In this first embodiment shown in FIGS. 3(A) and 3(B), a microstrip type plane antenna 10 is formed from a plurality of antenna units arranged in an array, each of which comprises: a first dielectric body 2; a first grounding conductor body 1 provided on a lower side of the first dielectric body 2; a current supply line 5 in-a form of a strip line provided on an upper side of the first dielectric body 2; a patch shaped radiative element 4 provided on the upper side of the first dielectric body 2 at an end of the current supply line 5; a second dielectric body 21 formed on the upper side of the first dielectric body 2 over the radiative element 4 and the current supply line 5; and a second grounding conductor body 11 provided on the upper side of the second dielectric body 21, which has a slot 3 at a position located directly above the radiative element 4.
In this microstrip type plane antenna 10, the radiative elements 4 and the slots 3 are arranged in a planar array with a constant interval d in both of longitudinal and transverse directions, where a value of this interval d is set equal to 0.72 to 0.93 or more preferably 0.85 to 0.93 times a wavelength λ0 corresponding to a central frequency of a frequency band for the waves to be transmitted or received by this microstrip type plane antenna 10, for the following reason.
Namely, the present inventors conducted an experiment to determine a relationship between a relative slot pitch D/λ0 and the radiation gain for two cases shown in FIGS. 4(A) and 4(B). In a case shown in FIG. 4(A), the radiative element 4 has one slot 3 located directly above it and another slot 31 located at a distance D from the slot 3 in a longitudinal or a transverse direction, while in a case shown in FIG. 4(B), the radiative element 4 has one slot 3 located directly above it and another slot 32 located at a distance D from the slot 3 in a diagonal direction.
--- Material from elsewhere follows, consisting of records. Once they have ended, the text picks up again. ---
-- ==== Sys2Proof/Laws/Step.lean ====
section
/-! SUPPORT. How a step ends: with what the boundary started, unless RESET arrived in the middle of it. -/

namespace Sys2Proof.Machine

/-- No input: nothing is abandoned. -/
@[simp] theorem finishStep_noInput {before after : State} (h : before.inputs = []) : finishStep before after = after := by
  simp [finishStep, h]

/-- An input without a RESET in the middle: nothing is abandoned. -/
theorem finishStep_whole {before after : State} {inp : BoundaryInput} {rest : List BoundaryInput} (h : before.inputs = inp :: rest)
    (hr : inp.resetDuring = none) : finishStep before after = after := by
  simp only [finishStep, h, hr]
  cases inp.reset <;> rfl

/-- RESET in the middle: the first stores are done, then the reset entry (R331). -/
theorem finishStep_abandoned {before after : State} {inp : BoundaryInput} {rest : List BoundaryInput} {k : Nat}
    (h : before.inputs = inp :: rest) (hr : inp.reset = false) (hk : inp.resetDuring = some k) :
    finishStep before after = abandonedAfter k (boundaryStores (takeInput inp rest before)) (takeInput inp rest before) after := by
  simp only [finishStep, h, hr, hk]

/-- Without an input a step is what the boundary starts. -/
theorem step_noInput {s : State} (h : s.inputs = []) : step s = carryOut s := by
  unfold step
  cases carryOut s <;> simp [h]

/-- The same with an input that brings no RESET in the middle. -/
theorem step_whole {s : State} {inp : BoundaryInput} {rest : List BoundaryInput} (h : s.inputs = inp :: rest)
    (hr : inp.resetDuring = none) : step s = carryOut s := by
  unfold step
  cases carryOut s <;> simp [finishStep_whole h hr]

/-- The step is refused exactly when what the boundary starts is. -/
theorem step_refused {s : State} {r : Refusal} : step s = .refused r ↔ carryOut s = .refused r := by
  unfold step
  cases carryOut s <;> simp

end Sys2Proof.Machine
end

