-- ==== Sys2Proof/Tests/Slice0.lean ====
section
/-! SUPPORT. The model's own tests. Part 1: ill-formed terms. Part 2: one word of every row of the opcode table, written out from
its encoding, and the refused encodings. Part 3: single steps with results taken from spec/95_test_vectors.md (T numbers)
or worked out from the rule named. Part 4: a state or operands that meet the hypotheses of each statement. -/

namespace Sys2Proof.Tests

open Sys2Proof.Machine

/-! ## Helpers -/

/-- The start state of the vectors: PC = $0400, every other register 0, all addresses RAM but the devices'. -/
def zero : State :=
  { State.reset with pc := 0x0400, cc := ccOfByte 0, memMap := [{ first := 0, last := 0xFFFF, kind := .ram }] }

/-- A state with bytes stored from the given addresses upward. -/
def start (segments : List (Nat × List Byte)) (s : State) : State :=
  { s with mem := segments.foldl (fun m seg => loadBytes seg.1 seg.2 m) s.mem }

/-- The register values of the vectors that stack a frame. -/
def framed : State :=
  { zero with a := 0x11, b := 0x22, x := 0x4455, y := 0x6677, u := 0x8899, s := 0x0800, dp := 0x33, cc := ccOfByte 0x05 }

/-- The vector table of the vectors: "vectors V" of spec/95_test_vectors.md. -/
def vectors : Nat × List Byte :=
  (0xFFF2, [0xE0, 0x30, 0xE0, 0x20, 0xE0, 0x60, 0xE0, 0x80, 0xE0, 0xA0, 0xE0, 0xC0, 0xE0, 0x00])

/-- What a step's next state shows. -/
def after {α : Type} (s : State) (f : State → α) : Option α :=
  match step s with
  | .next t => some (f t)
  | _ => none

/-- The reason of a step that is refused. -/
def refusal (s : State) : Option Refusal :=
  match step s with
  | .refused r => some r
  | _ => none

/-- The flags N, Z, V and C as a number, for the vectors whose H is undefined. -/
def nzvc (s : State) : Nat := 8 * s.cc.n.toNat + 4 * s.cc.z.toNat + 2 * s.cc.v.toNat + s.cc.c.toNat

/-- Every byte list of a table decodes to its instruction, with nothing left. -/
abbrev DecodesTo (rows : List (List Byte × Instr)) : Prop := ∀ row ∈ rows, decode row.1 = .ok row.2 []

/-! ## Part 1: ill-formed terms -/

/-- The one check of WellFormed: a transfer between registers of two widths is refused (R82), here a word to a byte. -/
theorem test_illformed_tfr : (Instr.tfr .x .a).wellFormed = false := by
  decide

/-- A byte to a word. -/
theorem test_illformed_exg : (Instr.exg .cc .pc).wellFormed = false := by
  decide

/-- Of one width they are well-formed. -/
theorem test_wellformed_pairs : (Instr.tfr .d .s).wellFormed = true ∧ (Instr.exg .dp .a).wellFormed = true := by
  decide

/-- The ill-formed terms do not run. -/
theorem test_illformed_refused :
    (exec (.tfr .x .a) zero = .refused .undefinedTransferOperand) ∧
      exec (.exg .a .x) zero = .refused .undefinedTransferOperand := by
  exact ⟨rfl, rfl⟩

/-! ## Part 2: decoding -/

theorem test_decode_page1_row0 : DecodesTo
  [([0x00, 0x34], .neg (.direct 0x34)), ([0x03, 0x34], .com (.direct 0x34)), ([0x04, 0x34], .lsr (.direct 0x34)),
   ([0x06, 0x34], .ror (.direct 0x34)), ([0x07, 0x34], .asr (.direct 0x34)), ([0x08, 0x34], .asl (.direct 0x34)),
   ([0x09, 0x34], .rol (.direct 0x34)), ([0x0A, 0x34], .dec (.direct 0x34)), ([0x0C, 0x34], .inc (.direct 0x34)),
   ([0x0D, 0x34], .tst (.direct 0x34)), ([0x0E, 0x34], .jmp (.direct 0x34)), ([0x0F, 0x34], .clr (.direct 0x34))] := by
  decide

theorem test_decode_page1_row1 : DecodesTo
  [([0x12], .nop), ([0x13], .sync), ([0x16, 0x12, 0xA4], .lbra 0x12A4), ([0x17, 0x12, 0xA4], .lbsr 0x12A4), ([0x19], .daa),
   ([0x1A, 0x5A], .orcc 0x5A), ([0x1C, 0x5A], .andcc 0x5A), ([0x1D], .sex), ([0x1E, 0x12], .exg .x .y),
   ([0x1F, 0x12], .tfr .x .y)] := by
  decide

theorem test_decode_page1_row2_a : DecodesTo
  [([0x20, 0x5A], .bra 0x5A), ([0x21, 0x5A], .brn 0x5A), ([0x22, 0x5A], .bhi 0x5A), ([0x23, 0x5A], .bls 0x5A),
   ([0x24, 0x5A], .bcc 0x5A), ([0x25, 0x5A], .bcs 0x5A), ([0x26, 0x5A], .bne 0x5A), ([0x27, 0x5A], .beq 0x5A)] := by
  decide

theorem test_decode_page1_row2_b : DecodesTo
  [([0x28, 0x5A], .bvc 0x5A), ([0x29, 0x5A], .bvs 0x5A), ([0x2A, 0x5A], .bpl 0x5A), ([0x2B, 0x5A], .bmi 0x5A),
   ([0x2C, 0x5A], .bge 0x5A), ([0x2D, 0x5A], .blt 0x5A), ([0x2E, 0x5A], .bgt 0x5A), ([0x2F, 0x5A], .ble 0x5A)] := by
  decide

theorem test_decode_page1_row3_a : DecodesTo
  [([0x30, 0xC8, 0xF0], .leax (.off8 .u 0xF0 false)), ([0x31, 0xC8, 0xF0], .leay (.off8 .u 0xF0 false)),
   ([0x32, 0xC8, 0xF0], .leas (.off8 .u 0xF0 false)), ([0x33, 0xC8, 0xF0], .leau (.off8 .u 0xF0 false)),
   ([0x34, 0x5A], .pshs 0x5A), ([0x35, 0x5A], .puls 0x5A), ([0x36, 0x5A], .pshu 0x5A)] := by
  decide

theorem test_decode_page1_row3_b : DecodesTo
  [([0x37, 0x5A], .pulu 0x5A), ([0x39], .rts), ([0x3A], .abx), ([0x3B], .rti), ([0x3C, 0x5A], .cwai 0x5A), ([0x3D], .mul),
   ([0x3F], .swi)] := by
  decide

theorem test_decode_page1_row4 : DecodesTo
  [([0x40], .nega), ([0x43], .coma), ([0x44], .lsra), ([0x46], .rora), ([0x47], .asra), ([0x48], .asla), ([0x49], .rola),
   ([0x4A], .deca), ([0x4C], .inca), ([0x4D], .tsta), ([0x4F], .clra)] := by
  decide

theorem test_decode_page1_row5 : DecodesTo
  [([0x50], .negb), ([0x53], .comb), ([0x54], .lsrb), ([0x56], .rorb), ([0x57], .asrb), ([0x58], .aslb), ([0x59], .rolb),
   ([0x5A], .decb), ([0x5C], .incb), ([0x5D], .tstb), ([0x5F], .clrb)] := by
  decide

theorem test_decode_page1_row6 : DecodesTo
  [([0x60, 0xC8, 0xF0], .neg (.indexed (.off8 .u 0xF0 false))), ([0x63, 0xC8, 0xF0], .com (.indexed (.off8 .u 0xF0 false))),
   ([0x64, 0xC8, 0xF0], .lsr (.indexed (.off8 .u 0xF0 false))), ([0x66, 0xC8, 0xF0], .ror (.indexed (.off8 .u 0xF0 false))),
   ([0x67, 0xC8, 0xF0], .asr (.indexed (.off8 .u 0xF0 false))), ([0x68, 0xC8, 0xF0], .asl (.indexed (.off8 .u 0xF0 false))),
   ([0x69, 0xC8, 0xF0], .rol (.indexed (.off8 .u 0xF0 false))), ([0x6A, 0xC8, 0xF0], .dec (.indexed (.off8 .u 0xF0 false))),
   ([0x6C, 0xC8, 0xF0], .inc (.indexed (.off8 .u 0xF0 false))), ([0x6D, 0xC8, 0xF0], .tst (.indexed (.off8 .u 0xF0 false))),
   ([0x6E, 0xC8, 0xF0], .jmp (.indexed (.off8 .u 0xF0 false))), ([0x6F, 0xC8, 0xF0], .clr (.indexed (.off8 .u 0xF0 false)))] := by
  decide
The result obtained by this experiment is shown in FIG. 5 along with a case in which the radiative element 4 has only one slot 3 located directly above it. According to this result shown in FIG. 5, it can be observed that the gain for the case of FIG. 4(A) or the case of FIG. 4(B) becomes greater than the case of using a single slot only for the relative slot pitch D/λ0 within a range of 0.72 to 0.93.
This result implies that the phase of the waves radiated from the slot 31 or 32 and the phase of the waves radiated from the slot 3 are substantially aligned with each other only for the relative slot pitch D/λ0 within a range of 0.72 to 0.93, and that the gain is affected by the phase difference between these waves for the relative slot pitch D/lo outside of this range.
On a basis of this observation, a case shown in FIG. 6 in which the radiative element 4 has one slot 3 located directly above it and eight other slots neighboring to this slot 3 in the longitudinal, transverse, and diagonal directions is considered, and a range of the relative slot pitch D/λ0 for which the gain can be greater than that obtained by a single slot and for which the antenna efficiency can be greater than 60% is evaluated to be a range of 0.85 to 0.93.
For this reason, this range is selected as an appropriate one for the interval d between the slots 3 in the first embodiment shown in FIGS. 3(A) and 3(B). Thus, in this first embodiment, the radiative elements 4 and the slots 3 are arranged in an array with such an interval for which the phase of the waves radiated from one slot can be aligned with the phase of the waves radiated from adjacent slots, so that it becomes possible to realize a high antenna gain while retaining a feature to suppress the unnecessary radiation from the current supply lines for the sake of the antenna efficiency.
Also, in this first embodiment, the shape of each slot 3 is selected to be a square having a length of each side equal to 0.48 to 0.65 times a wavelength lo corresponding to a central frequency of a frequency band for the waves to be transmitted or received by this microstrip type plane antenna 10, for the following reason.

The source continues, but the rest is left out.